The numbers are staggering. A 2017 report from the World Health Organization and the World Bank concluded that half the world’s population had no access to essential healthcare. Another 100 million people were being pushed into extreme poverty because of the cost of healthcare.
Meeting global health goals
Each of the models above is facing challenges that will create obstacles to meeting the UN’s Sustainable Development Goals on health. Some of these challenges are at a critical stage already, while others will intensify over time as populations age and technology has an impact on the way we work.

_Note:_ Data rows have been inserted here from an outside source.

-- ==== Sys2Proof/Machine/Video.lean ====
section
/-! DEFINITION. The video path: the instructions that enter commands, the codec engines, the change-mask unit and the
gather-scatter engines (R218 to R220, R270 to R290). -/

namespace Sys2Proof.Machine

/-! ### Entering commands (R270) -/

/-- `vdec`, `mask` and `gsx`: `epush` with a handle of one kind. -/
def effVideo (kind : Nat) (rd ra rb : Reg) (scope : BitVec 5) (e : ScopeEntry) : Op Flow := fun s =>
  let a := (s.rx rb).toNat
  let bad := engineScope (s.rx ra).toNat scope.toNat
  opBind (opEngine (s.rx ra) bad)
    (fun d s =>
      if (s.rx ra).toNat % 16 ≠ kind then .trap s bad
      else effCommand rd scope e d.1 d.2 (some a) (.block (a % 2 ^ 56)) s) s

def execVdec (h : Head) (rd ra rb : Reg) (scope : BitVec 5) (s : State) := runScope h scope (effVideo 0 rd ra rb scope) s
def execMask (h : Head) (rd ra rb : Reg) (scope : BitVec 5) (s : State) := runScope h scope (effVideo 1 rd ra rb scope) s
def execGsx (h : Head) (rd ra rb : Reg) (scope : BitVec 5) (s : State) := runScope h scope (effVideo 2 rd ra rb scope) s

/-- `rfsh` and `mthr`: a command for the change-mask unit of a die that carries register values. -/
def effLayer (rd : Reg) (scope : BitVec 5) (die : BitVec 1) (src : State → VSource) (e : ScopeEntry) : Op Flow := fun s =>
  effCommand rd scope e die.toNat 4 none (src s) s

def execRfshLayer (h : Head) (rd ra : Reg) (scope : BitVec 5) (die : BitVec 1) (s : State) :=
  runScope h scope (effLayer rd scope die fun s => .rfshLayer (s.rx ra).toNat) s
def execRfshTile (h : Head) (rd ra rb : Reg) (scope : BitVec 5) (die : BitVec 1) (s : State) :=
  runScope h scope (effLayer rd scope die fun s => .rfshTile (s.rx ra).toNat (s.rx rb)) s
def execMthrThr (h : Head) (rd ra rb : Reg) (scope : BitVec 5) (die : BitVec 1) (s : State) :=
  runScope h scope (effLayer rd scope die fun s => .mthr 0 (s.rx ra).toNat (s.rx rb)) s
def execMthrLim (h : Head) (rd ra rb : Reg) (scope : BitVec 5) (die : BitVec 1) (s : State) :=
  runScope h scope (effLayer rd scope die fun s => .mthr 1 (s.rx ra).toNat (s.rx rb)) s
def execMthrNref (h : Head) (rd ra rb : Reg) (scope : BitVec 5) (die : BitVec 1) (s : State) :=
  runScope h scope (effLayer rd scope die fun s => .mthr 2 (s.rx ra).toNat (s.rx rb)) s

/-! ### Preparation (R272, R273) -/

/-- What a step of a preparation comes to: a value; a trap of the engine; or the status of a command that writes nothing
(R271). The state carries the records written, and the flag that an input was zero-filled. -/
inductive PrepRes (α : Type) where
  | ok (s : State) (poison : Bool) (a : α)
  | fault (s : State) (t : Trap)
  | bad (s : State) (poison : Bool) (status : Nat)

/-- A step of a preparation. -/
abbrev Prep (α : Type) := State → Bool → PrepRes α

def prepPure {α : Type} (a : α) : Prep α := fun s p => .ok s p a

def prepBind {α β : Type} (m : Prep α) (f : α → Prep β) : Prep β := fun s p =>
  match m s p with
  | .ok s p a => f a s p
  | .fault s t => .fault s t
  | .bad s p n => .bad s p n

/-- The values of a step for each element of a list, in order. -/
def prepMap {α β : Type} (f : α → Prep β) : List α → Prep (List β)
  | [] => prepPure []
  | a :: rest => prepBind (f a) fun b => prepBind (prepMap f rest) fun bs => prepPure (b :: bs)

/-- BAD_BLOCK and GEOMETRY (R271). -/
def badBlock {α : Type} : Prep α := fun s p => .bad s p 5
def badGeometry {α : Type} : Prep α := fun s p => .bad s p 6

/-- A check whose failure is BAD_BLOCK. -/
def prepCheck (c : Bool) : Prep Unit := if c then prepPure () else badBlock

/-- ENGINE_FAULT (R273, R335). -/
def engineFault (va : Nat) (k : Access) : Trap := { code := .engineFault, faddr := w64 va, detail := k.code }

/-- A span of `n` bytes cut at row boundaries: address, length and offset of each part. -/
def rowPieces : Nat → Nat → Nat → Nat → List (Nat × Nat × Nat)
  | 0, _, _, _ => []
  | fuel + 1, a, n, off =>
    if n = 0 then []
    else
      let m := min n (128 - a % 128)
      (a, m, off) :: rowPieces fuel (a + m) (n - m) (off + m)

/-- The translation of an engine's access: a DEV page with the right (R272, R273). -/
def State.engineEntry (s : State) (d x va : Nat) (k : Access) : Option Nat :=
  match s.translateOn d x (va % 2 ^ 56) with
  | some e => if e.cls = 0 ∧ e.allows k then some (e.phys (va % 2 ^ 56)) else none
  | none => none

/-- Uncorrectable input of an engine (R339): ENGINE_FAULT, or zeros with poison and a record. -/
def prepBadRow (c : VCmd) (va pa : Nat) : Prep Nat := fun s _ =>
  if (s.ctx c.ctx).ue then .ok (s.poisonRecord c.ctx c.core 3 va pa) true 0 else .fault s (engineFault va .read)

/-- `n` bytes at a virtual address of a command's context, read at their homes (R272). -/
def prepRead (c : VCmd) (va n : Nat) : Prep Nat :=
  prepBind
    (prepMap
      (fun e => fun s p =>
        match s.engineEntry c.die c.ctx e.1 .read with
        | none => .fault s (engineFault (e.1 % 2 ^ 56) .read)
        | some pa =>
          if s.homeBad (some (s.ctx c.ctx).part) (pa / 128) then prepBadRow c (e.1 % 2 ^ 56) (pa / 128 * 128) s p
          else .ok s p (s.homeRead (some (s.ctx c.ctx).part) pa e.2.1))
      (rowPieces (n / 128 + 2) va n 0))
    fun vs => prepPure (((rowPieces (n / 128 + 2) va n 0).zip vs).map fun e => e.2 * 2 ^ (8 * e.1.2.2)).sum

/-- The words of a span. -/
def prepWords (c : VCmd) (va n : Nat) : Prep (List Nat) :=
  prepBind (prepRead c va (8 * n)) fun v => prepPure ((List.range n).map fun i => elem 64 v i)

/-- The writes of `n` bytes at a virtual address, with their pages translated and pinned (R273). -/
def prepWrite (c : VCmd) (va n v : Nat) : Prep (List VWrite) :=
  prepMap
    (fun e => fun s p =>
      match s.engineEntry c.die c.ctx e.1 .write with
      | none => .fault s (engineFault (e.1 % 2 ^ 56) .write)
      | some pa => .ok s p { core := none, addr := pa, len := e.2.1, v := v / 2 ^ (8 * e.2.2) % 2 ^ (8 * e.2.1) })
    (rowPieces (n / 128 + 2) va n 0)

/-- Writes of a list of spans. -/
def prepWrites (c : VCmd) (l : List (Nat × Nat × Nat)) : Prep (List VWrite) :=
  prepBind (prepMap (fun e => prepWrite c e.1 e.2.1 e.2.2) l) fun ws => prepPure ws.flatten

/-- The little-endian number of a list of fields of `w` bytes. -/
def packFields (w : Nat) (l : List Nat) : Nat := l.foldr (fun v acc => v % 2 ^ (8 * w) + acc * 2 ^ (8 * w)) 0

/-- The commit of a command that has nothing but a status. -/
def VCommit.plain (c : VCmd) (code status : Nat) : VCommit := { cmd := c, code := code, status := status }

/-! ### The codec engines (R274 to R278) -/

/-- The profiles of a standard that the engines decode, the highest level, times ten, and what they do not support (R274). -/
def codecProfiles (std : Nat) : List Profile :=
  match std with
  | 0 => [.high, .constrainedHigh]
  | 1 => [.main, .main10]
  | _ => [.main]
def codecLevel (std : Nat) : Nat := if std = 0 then 52 else 51
def codecLacks (std : Nat) : List CodecTool :=
  match std with
  | 0 => [.fieldPictures, .mbaff, .svc, .mvc]
  | 1 => [.rangeExtension, .screenContent, .multilayer]
  | _ => [.largeScaleTile]

/-- The unit of a stream is outside what the engines decode: by its profile, its level or tier, the tools that it uses, its bit
depth, its chroma form, its picture size, or the reference store that it needs (R274, R275). -/
def VStream.outside (v : VStream) (d : Decoded) : Bool :=
  d.unsupported || !(codecProfiles v.std).contains d.profile || decide (codecLevel v.std < d.level) || (d.highTier && v.std == 1) ||
    (d.tools.any fun t => (codecLacks v.std).contains t) || decide (v.size < d.need) ||
    !(d.depth == 8 || (d.depth == 10 && v.std != 0)) || !(d.form == .c420 || (d.form == .mono && v.std == 2)) ||
    decide (d.w.toNat < 64) || decide (4096 < d.w.toNat) || decide (d.ht.toNat < 64) || decide (2304 < d.ht.toNat)

/-- The previous output frame, as a frame of the stream sees it: none at a scene start (R276). -/
def VStream.before (v : VStream) (d : Decoded) : Option Picture := if d.key then none else v.prev

/-- The mid value of a bit depth (R274). -/
def midValue (depth : Nat) : Nat := 2 ^ (depth - 1)

/-- A sample of a picture's luma plane, and of its interleaved chroma planes; one that it does not have is the mid value. -/
def Picture.lumaAt (p : Picture) (x y : Nat) : Nat :=
  if x < p.w ∧ y < p.ht then elem 16 p.luma (y * p.w + x) else midValue p.depth
def Picture.chromaAt (p : Picture) (x y : Nat) : Nat :=
  let n := 2 * ceilDiv p.w 2
  if x < n ∧ y < ceilDiv p.ht 2 then elem 16 p.chroma (y * n + x) else midValue p.depth

/-- The block of a luma sample. -/
def frameBlock (d : Decoded) (x y : Nat) : BlockInfo := d.blocks.getD (y / 16 * ceilDiv d.w.toNat 16 + x / 16) {}

/-- Some blocks are concealed. -/
def anyConcealed (d : Decoded) : Bool := d.blocks.any fun b => b.concealed

/-- A list of samples, 16 bits each. -/
def packSamples (depth : Nat) (l : List Nat) : Nat := l.foldr (fun v acc => v % 2 ^ depth + acc * 2 ^ 16) 0

/-- The frame that the engine writes: a concealed block is the co-located block of the previous output frame, or the mid
value if there is none; the chroma planes of a monochrome stream hold the mid value (R274). -/
def framePicture (d : Decoded) (prev : Option Picture) : Picture :=
  let w := d.w.toNat
  let ht := d.ht.toNat
  let n := 2 * ceilDiv w 2
  let mid := midValue d.depth
  let old (f : Picture → Nat) : Nat := match prev with
    | some p => f p
    | none => mid
  let luma (i : Nat) : Nat :=
    if (frameBlock d (i % w) (i / w)).concealed then old fun p => p.lumaAt (i % w) (i / w) else elem 16 d.luma i
  let chroma (i : Nat) : Nat :=
    if (frameBlock d (i % n / 2 * 2) (i / n * 2)).concealed then old fun p => p.chromaAt (i % n) (i / n)
    else if d.form = .mono then mid
    else elem 16 d.chroma i
  { w := w, ht := ht, depth := d.depth, ord := d.ord
    luma := packSamples d.depth ((List.range (w * ht)).map luma)
    chroma := packSamples d.depth ((List.range (n * ceilDiv ht 2)).map chroma) }

/-- Nearest integer to a quotient, ties away from zero (R277). -/
def roundAway (n : Int) (d : Nat) : Int :=
  let q : Int := ((2 * n.natAbs + d) / (2 * d) : Nat)
  if n < 0 then -q else q

/-- A component of a motion entry: the vector scaled to the previous output frame (R277). -/
def motionScale (v dc dr : Int) : Nat :=
  ((max (-8191) (min 8191 (roundAway (v * dc * dr.sign) dr.natAbs))) % 2 ^ 14).toNat

/-- The vector of the block at column `bx` and row `by'`: that of the prediction block which holds its sample (8, 8), clamped into
the picture; of list 0, or of list 1 where list 0 is unused (R277). -/
def frameVector (d : Decoded) (bx by' : Nat) : Option MotionVec :=
  let x := min (16 * bx + 8) (d.w.toNat - 1)
  let y := min (16 * by' + 8) (d.ht.toNat - 1)
  match d.preds.find? fun p => decide (p.x ≤ x) && decide (x < p.x + p.w) && decide (p.y ≤ y) && decide (y < p.y + p.ht) with
  | some p => p.list0.or p.list1
  | none => none

/-- The entry of a block in the motion tensor, from its vector, in units of 1/`unit` quarter-pel: 2 for AV1, else 1 (R277). The
manual scales no vector of an inter block where no previous output frame exists, or whose reference lies at no distance, and names
none for one without a vector: its components are free. DESIGN CHOICE (log entry 46): an odd eighth-pel is halved exactly, and
rounded with the quotient. -/
def motionEntry (unit : Nat) (b : BlockInfo) (m : Option MotionVec) (prev : Option Picture) (ord : Int) (free : Nat) : Nat :=
  if b.concealed then 2 ^ 29
  else if b.intra then 2 ^ 28
  else
    match m, prev with
    | some m, some p =>
      let dc := ord - p.ord
      let dr := if m.longTerm then dc else ord - m.ref
      if dr = 0 then (Config.freeWord free).toNat % 2 ^ 28
      else motionScale m.dx dc (dr * unit) + motionScale m.dy dc (dr * unit) * 2 ^ 14
    | _, _ => (Config.freeWord free).toNat % 2 ^ 28

/-- A luma residual sample of a frame; no sample of its bit depth lies beyond ± its greatest value (R278). -/
def frameResidual (d : Decoded) (x y : Nat) : Int :=
  max (-(2 ^ d.depth - 1)) (min (2 ^ d.depth - 1) (signedBytes 2 (elem 16 d.residual (y * d.w.toNat + x))))

/-- The sum of a number over the samples of a block that lie inside a picture of the given size. -/
def blockSum (w ht bx by' : Nat) (f : Nat → Nat → Nat) : Nat :=
  ((List.range 16).flatMap fun j => (List.range 16).map fun i =>
    if 16 * bx + i < w ∧ 16 * by' + j < ht then f (16 * bx + i) (16 * by' + j) else 0).sum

Ensuring every person can live a healthy life and promoting well-being at all ages is the third Sustainable Development Goal.
Exploring new methods of paying for and delivering care could form part of the solution. The World Economic Forum, for example, is working with pharmaceutical multinational Sanofi and professional services firm KPMG to find new ways of achieving better health outcomes with existing resources in the Asia Pacific region.
According to the project: “Helping individuals lead healthier lives calls for new models of financing and delivery systems to reduce disease burden and the rising cost of healthcare.”